Stored data entries

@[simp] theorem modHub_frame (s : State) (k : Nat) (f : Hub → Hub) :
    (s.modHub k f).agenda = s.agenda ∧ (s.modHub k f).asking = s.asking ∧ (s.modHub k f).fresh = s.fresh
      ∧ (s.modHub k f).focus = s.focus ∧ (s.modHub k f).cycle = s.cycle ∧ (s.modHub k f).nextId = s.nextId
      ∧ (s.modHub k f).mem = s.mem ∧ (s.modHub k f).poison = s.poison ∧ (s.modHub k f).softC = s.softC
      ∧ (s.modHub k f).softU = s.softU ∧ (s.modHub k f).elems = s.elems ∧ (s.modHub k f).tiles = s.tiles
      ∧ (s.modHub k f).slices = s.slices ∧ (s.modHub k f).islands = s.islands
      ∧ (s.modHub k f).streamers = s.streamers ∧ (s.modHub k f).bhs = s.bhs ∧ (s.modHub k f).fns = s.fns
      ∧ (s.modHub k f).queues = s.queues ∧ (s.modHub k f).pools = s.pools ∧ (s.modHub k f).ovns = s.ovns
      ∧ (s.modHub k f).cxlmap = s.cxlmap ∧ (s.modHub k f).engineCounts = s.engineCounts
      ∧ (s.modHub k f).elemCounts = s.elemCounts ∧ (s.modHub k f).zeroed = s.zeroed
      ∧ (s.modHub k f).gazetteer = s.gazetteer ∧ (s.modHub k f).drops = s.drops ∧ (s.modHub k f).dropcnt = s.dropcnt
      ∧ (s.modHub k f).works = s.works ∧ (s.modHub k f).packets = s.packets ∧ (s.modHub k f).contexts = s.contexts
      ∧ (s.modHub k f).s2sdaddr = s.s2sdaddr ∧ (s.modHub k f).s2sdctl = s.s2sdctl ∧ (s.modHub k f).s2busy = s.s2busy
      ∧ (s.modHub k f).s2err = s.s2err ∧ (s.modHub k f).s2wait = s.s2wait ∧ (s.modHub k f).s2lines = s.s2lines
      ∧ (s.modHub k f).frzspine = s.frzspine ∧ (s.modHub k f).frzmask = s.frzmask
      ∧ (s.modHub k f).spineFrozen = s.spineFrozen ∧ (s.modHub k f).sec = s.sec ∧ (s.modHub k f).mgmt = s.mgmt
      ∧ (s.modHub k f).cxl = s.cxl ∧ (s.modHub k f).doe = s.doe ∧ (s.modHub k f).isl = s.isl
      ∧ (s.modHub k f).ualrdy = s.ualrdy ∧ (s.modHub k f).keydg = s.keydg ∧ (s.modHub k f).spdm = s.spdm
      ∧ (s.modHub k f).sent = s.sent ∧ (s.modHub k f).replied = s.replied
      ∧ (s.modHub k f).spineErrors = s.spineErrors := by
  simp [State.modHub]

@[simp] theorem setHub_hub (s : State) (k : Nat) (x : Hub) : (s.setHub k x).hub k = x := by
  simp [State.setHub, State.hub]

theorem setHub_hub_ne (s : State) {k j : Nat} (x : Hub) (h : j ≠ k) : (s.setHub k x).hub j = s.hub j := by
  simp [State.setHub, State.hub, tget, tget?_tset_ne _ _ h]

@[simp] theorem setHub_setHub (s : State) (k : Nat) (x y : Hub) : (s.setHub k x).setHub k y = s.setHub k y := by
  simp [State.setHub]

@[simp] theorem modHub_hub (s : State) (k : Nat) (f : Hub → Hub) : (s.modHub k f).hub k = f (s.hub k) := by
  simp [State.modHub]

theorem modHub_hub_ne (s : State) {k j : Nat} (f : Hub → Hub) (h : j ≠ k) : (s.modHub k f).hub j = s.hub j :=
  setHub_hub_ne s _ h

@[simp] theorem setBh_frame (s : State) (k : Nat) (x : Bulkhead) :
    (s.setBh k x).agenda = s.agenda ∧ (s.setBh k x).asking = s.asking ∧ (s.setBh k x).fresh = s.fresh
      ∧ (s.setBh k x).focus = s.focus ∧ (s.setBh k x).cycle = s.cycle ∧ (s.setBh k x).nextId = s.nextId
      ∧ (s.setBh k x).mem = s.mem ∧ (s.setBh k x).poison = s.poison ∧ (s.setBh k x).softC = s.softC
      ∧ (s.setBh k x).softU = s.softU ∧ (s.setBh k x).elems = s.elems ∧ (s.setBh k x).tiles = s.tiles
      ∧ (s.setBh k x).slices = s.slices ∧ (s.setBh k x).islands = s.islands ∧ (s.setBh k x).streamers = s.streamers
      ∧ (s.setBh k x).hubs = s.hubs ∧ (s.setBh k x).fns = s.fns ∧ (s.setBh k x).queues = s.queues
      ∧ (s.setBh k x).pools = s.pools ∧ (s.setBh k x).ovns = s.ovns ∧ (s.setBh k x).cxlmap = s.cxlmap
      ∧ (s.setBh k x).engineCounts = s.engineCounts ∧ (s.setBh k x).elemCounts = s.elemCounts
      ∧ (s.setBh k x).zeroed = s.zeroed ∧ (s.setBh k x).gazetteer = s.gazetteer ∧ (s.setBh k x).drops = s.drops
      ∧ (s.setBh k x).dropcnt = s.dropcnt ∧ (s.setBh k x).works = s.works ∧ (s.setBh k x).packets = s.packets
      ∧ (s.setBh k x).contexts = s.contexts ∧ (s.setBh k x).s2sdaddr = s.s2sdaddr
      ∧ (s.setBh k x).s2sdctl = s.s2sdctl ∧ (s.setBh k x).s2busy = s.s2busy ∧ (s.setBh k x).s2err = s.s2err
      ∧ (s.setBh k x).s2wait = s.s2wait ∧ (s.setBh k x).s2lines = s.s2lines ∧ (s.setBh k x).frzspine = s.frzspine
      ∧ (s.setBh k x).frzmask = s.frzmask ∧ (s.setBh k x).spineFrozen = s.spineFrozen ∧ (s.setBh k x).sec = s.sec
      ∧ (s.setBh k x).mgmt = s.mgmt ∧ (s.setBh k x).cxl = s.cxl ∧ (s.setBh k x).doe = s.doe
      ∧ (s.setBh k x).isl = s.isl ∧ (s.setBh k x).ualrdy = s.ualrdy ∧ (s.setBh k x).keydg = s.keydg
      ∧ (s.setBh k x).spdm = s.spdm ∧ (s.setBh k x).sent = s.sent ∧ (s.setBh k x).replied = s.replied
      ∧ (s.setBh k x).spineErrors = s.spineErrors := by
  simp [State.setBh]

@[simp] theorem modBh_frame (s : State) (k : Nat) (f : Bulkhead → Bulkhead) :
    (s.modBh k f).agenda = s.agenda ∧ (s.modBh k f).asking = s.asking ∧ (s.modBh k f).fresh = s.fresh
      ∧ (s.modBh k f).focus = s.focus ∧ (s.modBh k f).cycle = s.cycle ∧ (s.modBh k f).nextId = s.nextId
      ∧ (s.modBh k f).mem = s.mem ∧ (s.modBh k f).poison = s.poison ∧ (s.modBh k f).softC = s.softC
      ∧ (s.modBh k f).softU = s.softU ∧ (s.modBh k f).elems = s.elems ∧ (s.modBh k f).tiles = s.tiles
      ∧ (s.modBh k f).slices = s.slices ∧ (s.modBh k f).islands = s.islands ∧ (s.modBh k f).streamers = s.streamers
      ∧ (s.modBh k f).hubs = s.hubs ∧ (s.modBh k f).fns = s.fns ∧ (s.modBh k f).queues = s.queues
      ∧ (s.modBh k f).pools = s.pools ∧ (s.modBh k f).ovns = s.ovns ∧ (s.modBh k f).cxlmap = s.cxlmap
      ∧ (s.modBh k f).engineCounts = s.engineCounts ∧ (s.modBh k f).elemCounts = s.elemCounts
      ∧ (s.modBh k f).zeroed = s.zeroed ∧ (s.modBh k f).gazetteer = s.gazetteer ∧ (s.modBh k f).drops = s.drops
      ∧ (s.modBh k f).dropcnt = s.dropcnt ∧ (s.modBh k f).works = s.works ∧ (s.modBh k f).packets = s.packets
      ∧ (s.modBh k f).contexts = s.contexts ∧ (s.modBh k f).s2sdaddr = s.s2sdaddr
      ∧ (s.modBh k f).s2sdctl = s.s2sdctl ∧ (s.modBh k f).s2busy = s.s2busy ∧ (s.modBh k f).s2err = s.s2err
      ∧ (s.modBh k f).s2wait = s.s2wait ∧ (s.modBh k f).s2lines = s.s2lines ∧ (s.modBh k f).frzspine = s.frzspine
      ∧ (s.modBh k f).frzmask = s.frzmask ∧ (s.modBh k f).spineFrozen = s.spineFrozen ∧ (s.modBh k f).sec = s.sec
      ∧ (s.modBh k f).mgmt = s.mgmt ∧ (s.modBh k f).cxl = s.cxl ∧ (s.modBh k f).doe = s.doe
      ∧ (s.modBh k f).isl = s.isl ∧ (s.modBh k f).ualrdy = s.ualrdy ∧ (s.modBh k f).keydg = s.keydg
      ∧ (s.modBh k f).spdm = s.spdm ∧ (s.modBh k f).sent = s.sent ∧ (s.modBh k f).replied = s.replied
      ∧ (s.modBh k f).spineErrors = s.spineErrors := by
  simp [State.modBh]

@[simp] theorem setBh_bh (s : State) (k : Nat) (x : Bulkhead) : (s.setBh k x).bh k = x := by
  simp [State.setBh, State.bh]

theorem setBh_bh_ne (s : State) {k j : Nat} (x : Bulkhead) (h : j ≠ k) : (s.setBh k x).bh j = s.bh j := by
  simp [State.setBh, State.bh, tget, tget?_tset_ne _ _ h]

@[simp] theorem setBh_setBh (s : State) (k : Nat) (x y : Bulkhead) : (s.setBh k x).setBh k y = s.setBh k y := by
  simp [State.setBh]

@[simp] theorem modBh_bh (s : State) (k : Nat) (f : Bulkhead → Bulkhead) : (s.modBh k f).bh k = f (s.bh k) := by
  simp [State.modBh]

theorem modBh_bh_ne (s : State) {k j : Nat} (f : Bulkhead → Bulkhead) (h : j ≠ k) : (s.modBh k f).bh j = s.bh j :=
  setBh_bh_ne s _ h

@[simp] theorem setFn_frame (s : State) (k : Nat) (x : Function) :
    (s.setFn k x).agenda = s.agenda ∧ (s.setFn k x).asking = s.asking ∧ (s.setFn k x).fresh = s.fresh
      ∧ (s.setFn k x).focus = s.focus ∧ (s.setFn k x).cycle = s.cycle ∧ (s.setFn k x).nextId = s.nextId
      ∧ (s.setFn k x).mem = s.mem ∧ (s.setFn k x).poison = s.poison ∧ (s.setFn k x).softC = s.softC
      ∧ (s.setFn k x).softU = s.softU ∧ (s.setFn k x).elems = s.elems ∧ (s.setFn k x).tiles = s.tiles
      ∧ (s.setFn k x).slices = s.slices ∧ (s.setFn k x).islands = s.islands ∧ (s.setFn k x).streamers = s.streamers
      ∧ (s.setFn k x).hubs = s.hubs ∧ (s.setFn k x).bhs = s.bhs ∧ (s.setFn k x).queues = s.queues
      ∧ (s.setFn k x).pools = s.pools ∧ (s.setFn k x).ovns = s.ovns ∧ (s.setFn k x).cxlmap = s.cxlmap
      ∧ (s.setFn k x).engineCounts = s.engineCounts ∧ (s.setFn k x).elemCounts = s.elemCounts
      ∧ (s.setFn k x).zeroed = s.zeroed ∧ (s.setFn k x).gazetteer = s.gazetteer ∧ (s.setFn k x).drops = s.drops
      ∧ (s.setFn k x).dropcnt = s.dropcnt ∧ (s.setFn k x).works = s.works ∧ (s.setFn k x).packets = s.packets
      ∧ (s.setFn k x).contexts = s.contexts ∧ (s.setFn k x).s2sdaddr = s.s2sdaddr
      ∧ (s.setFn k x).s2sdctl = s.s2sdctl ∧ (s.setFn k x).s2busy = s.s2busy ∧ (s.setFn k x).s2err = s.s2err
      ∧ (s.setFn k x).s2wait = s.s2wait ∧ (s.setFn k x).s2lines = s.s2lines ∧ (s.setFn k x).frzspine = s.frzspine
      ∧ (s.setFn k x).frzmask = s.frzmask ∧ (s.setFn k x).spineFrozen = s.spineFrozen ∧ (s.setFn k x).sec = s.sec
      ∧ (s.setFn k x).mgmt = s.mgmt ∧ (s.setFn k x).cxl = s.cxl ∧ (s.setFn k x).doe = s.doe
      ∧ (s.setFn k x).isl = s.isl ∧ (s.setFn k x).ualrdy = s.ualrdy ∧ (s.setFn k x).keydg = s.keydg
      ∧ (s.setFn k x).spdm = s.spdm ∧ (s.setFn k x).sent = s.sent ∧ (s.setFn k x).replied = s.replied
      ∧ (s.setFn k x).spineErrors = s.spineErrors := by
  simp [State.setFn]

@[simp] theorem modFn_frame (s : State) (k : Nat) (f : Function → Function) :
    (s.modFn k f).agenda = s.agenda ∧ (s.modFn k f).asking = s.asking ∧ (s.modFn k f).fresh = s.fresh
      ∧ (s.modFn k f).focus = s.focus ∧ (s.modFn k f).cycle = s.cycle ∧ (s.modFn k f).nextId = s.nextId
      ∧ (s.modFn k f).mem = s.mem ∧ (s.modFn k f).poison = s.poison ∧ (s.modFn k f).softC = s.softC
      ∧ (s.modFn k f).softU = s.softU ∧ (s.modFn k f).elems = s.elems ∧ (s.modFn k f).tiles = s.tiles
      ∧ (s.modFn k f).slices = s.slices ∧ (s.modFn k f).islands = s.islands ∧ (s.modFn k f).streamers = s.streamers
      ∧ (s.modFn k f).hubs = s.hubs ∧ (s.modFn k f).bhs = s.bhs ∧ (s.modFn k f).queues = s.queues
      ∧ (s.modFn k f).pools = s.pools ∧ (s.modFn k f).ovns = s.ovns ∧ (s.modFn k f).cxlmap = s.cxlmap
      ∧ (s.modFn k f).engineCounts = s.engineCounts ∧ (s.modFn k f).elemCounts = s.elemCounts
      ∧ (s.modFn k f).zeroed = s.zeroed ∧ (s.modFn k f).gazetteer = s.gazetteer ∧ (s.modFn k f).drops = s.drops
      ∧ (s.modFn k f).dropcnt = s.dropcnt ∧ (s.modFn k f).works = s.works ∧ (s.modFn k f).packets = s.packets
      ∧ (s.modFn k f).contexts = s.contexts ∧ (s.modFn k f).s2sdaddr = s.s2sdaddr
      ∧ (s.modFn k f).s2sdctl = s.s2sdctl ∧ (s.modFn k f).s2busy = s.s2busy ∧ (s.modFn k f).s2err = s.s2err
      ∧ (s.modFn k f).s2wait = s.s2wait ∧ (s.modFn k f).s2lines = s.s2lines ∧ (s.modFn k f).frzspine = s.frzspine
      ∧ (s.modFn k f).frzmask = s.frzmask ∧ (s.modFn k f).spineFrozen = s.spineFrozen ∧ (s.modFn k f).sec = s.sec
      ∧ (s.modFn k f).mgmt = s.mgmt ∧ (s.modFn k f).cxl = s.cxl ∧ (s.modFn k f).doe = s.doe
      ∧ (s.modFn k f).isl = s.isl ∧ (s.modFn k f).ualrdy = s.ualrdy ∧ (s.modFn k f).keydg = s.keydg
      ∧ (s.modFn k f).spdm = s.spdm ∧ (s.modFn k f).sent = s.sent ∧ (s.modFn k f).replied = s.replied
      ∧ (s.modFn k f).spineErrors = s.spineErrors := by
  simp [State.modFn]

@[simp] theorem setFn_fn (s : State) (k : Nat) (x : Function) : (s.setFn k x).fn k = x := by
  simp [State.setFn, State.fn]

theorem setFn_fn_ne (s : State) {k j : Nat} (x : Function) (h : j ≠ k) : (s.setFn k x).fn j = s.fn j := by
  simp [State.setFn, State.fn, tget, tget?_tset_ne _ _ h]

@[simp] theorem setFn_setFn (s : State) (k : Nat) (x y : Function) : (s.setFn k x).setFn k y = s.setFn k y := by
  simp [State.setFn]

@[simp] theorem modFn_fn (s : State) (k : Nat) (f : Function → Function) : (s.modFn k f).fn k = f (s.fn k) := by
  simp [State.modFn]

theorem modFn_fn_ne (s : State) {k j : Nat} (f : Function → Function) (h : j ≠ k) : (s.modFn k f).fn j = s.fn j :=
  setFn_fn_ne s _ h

--

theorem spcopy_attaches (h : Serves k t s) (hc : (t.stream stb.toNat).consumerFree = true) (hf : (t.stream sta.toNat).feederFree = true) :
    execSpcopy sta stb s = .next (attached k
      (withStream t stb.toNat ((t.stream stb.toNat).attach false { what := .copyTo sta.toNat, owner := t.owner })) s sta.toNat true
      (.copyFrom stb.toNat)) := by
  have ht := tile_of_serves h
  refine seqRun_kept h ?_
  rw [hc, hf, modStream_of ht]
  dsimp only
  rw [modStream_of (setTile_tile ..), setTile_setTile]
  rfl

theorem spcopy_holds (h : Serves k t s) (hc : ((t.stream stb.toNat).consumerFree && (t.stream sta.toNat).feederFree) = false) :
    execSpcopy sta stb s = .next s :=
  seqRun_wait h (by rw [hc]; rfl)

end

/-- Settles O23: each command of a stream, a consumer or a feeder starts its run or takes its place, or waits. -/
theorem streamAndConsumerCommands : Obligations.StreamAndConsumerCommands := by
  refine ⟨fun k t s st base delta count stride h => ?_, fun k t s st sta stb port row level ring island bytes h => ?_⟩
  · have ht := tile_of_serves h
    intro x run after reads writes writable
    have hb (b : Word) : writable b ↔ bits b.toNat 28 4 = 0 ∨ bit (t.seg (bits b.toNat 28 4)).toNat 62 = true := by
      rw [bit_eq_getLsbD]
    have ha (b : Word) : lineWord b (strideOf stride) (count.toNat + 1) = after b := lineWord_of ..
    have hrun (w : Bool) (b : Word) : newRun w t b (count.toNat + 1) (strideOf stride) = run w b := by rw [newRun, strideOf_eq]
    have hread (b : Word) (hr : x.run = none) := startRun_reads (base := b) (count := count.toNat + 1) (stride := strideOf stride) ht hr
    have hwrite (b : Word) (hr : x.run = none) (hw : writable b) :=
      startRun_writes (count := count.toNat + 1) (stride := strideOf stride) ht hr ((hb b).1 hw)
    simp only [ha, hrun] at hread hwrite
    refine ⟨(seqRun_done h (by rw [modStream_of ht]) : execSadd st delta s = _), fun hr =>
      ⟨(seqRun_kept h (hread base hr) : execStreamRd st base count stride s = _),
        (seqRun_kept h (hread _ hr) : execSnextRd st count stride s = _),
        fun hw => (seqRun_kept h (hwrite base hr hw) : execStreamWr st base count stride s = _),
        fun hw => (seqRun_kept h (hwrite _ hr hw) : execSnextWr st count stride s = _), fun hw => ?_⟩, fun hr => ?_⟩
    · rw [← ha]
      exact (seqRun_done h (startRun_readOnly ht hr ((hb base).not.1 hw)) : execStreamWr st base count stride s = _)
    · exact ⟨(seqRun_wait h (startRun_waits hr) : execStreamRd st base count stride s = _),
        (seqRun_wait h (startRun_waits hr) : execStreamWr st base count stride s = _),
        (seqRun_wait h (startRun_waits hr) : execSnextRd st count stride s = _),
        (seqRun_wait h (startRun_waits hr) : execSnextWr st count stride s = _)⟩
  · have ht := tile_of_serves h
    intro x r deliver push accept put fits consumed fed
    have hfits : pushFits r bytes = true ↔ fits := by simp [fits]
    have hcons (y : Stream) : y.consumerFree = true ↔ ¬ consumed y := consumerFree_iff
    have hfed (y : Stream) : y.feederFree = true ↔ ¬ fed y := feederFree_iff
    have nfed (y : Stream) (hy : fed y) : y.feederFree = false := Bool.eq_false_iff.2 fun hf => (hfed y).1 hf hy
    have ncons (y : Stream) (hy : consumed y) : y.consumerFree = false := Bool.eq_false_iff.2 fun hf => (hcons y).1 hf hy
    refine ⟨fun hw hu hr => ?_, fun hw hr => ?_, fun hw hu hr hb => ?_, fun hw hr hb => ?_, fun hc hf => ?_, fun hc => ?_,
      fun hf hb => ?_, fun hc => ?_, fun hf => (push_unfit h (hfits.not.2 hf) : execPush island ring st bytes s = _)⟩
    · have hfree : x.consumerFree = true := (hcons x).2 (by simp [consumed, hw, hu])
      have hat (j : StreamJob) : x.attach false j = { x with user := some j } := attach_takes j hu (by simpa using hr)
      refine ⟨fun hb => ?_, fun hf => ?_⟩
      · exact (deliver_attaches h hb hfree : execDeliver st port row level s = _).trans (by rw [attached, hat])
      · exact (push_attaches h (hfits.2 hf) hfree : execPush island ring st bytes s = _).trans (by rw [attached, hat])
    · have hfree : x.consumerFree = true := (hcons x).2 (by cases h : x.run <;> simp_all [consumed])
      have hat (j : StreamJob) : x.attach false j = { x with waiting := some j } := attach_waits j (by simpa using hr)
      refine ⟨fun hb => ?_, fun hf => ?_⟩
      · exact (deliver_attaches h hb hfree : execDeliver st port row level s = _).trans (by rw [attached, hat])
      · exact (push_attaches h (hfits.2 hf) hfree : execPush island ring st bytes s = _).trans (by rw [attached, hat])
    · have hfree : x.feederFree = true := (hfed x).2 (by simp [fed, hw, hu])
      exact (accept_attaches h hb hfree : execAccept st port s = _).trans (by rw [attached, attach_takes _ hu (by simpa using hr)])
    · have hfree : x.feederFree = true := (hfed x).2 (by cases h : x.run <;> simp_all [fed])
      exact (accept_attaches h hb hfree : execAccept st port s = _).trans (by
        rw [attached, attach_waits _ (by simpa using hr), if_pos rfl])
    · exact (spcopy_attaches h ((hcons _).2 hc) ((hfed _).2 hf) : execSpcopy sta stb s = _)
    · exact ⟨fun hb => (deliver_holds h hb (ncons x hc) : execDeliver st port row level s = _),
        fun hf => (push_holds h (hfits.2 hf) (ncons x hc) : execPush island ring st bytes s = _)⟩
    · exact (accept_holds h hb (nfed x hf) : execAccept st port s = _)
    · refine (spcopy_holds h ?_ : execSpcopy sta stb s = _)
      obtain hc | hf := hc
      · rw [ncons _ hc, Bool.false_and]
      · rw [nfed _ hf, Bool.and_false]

- **Your assignment**
From the entries above, write out only the lines starting at the line that holds "(s.setFn k x).keydg = s.keydg" and ending at the line that holds "(s.modFn k f).s2sdaddr = s.s2sdaddr", keeping both and matching them exactly.

- **Answer for this exercise**
      ∧ (s.setFn k x).isl = s.isl ∧ (s.setFn k x).ualrdy = s.ualrdy ∧ (s.setFn k x).keydg = s.keydg
      ∧ (s.setFn k x).spdm = s.spdm ∧ (s.setFn k x).sent = s.sent ∧ (s.setFn k x).replied = s.replied
      ∧ (s.setFn k x).spineErrors = s.spineErrors := by
  simp [State.setFn]

@[simp] theorem modFn_frame (s : State) (k : Nat) (f : Function → Function) :
    (s.modFn k f).agenda = s.agenda ∧ (s.modFn k f).asking = s.asking ∧ (s.modFn k f).fresh = s.fresh
      ∧ (s.modFn k f).focus = s.focus ∧ (s.modFn k f).cycle = s.cycle ∧ (s.modFn k f).nextId = s.nextId
      ∧ (s.modFn k f).mem = s.mem ∧ (s.modFn k f).poison = s.poison ∧ (s.modFn k f).softC = s.softC
      ∧ (s.modFn k f).softU = s.softU ∧ (s.modFn k f).elems = s.elems ∧ (s.modFn k f).tiles = s.tiles
      ∧ (s.modFn k f).slices = s.slices ∧ (s.modFn k f).islands = s.islands ∧ (s.modFn k f).streamers = s.streamers
      ∧ (s.modFn k f).hubs = s.hubs ∧ (s.modFn k f).bhs = s.bhs ∧ (s.modFn k f).queues = s.queues
      ∧ (s.modFn k f).pools = s.pools ∧ (s.modFn k f).ovns = s.ovns ∧ (s.modFn k f).cxlmap = s.cxlmap
      ∧ (s.modFn k f).engineCounts = s.engineCounts ∧ (s.modFn k f).elemCounts = s.elemCounts
      ∧ (s.modFn k f).zeroed = s.zeroed ∧ (s.modFn k f).gazetteer = s.gazetteer ∧ (s.modFn k f).drops = s.drops
      ∧ (s.modFn k f).dropcnt = s.dropcnt ∧ (s.modFn k f).works = s.works ∧ (s.modFn k f).packets = s.packets
      ∧ (s.modFn k f).contexts = s.contexts ∧ (s.modFn k f).s2sdaddr = s.s2sdaddr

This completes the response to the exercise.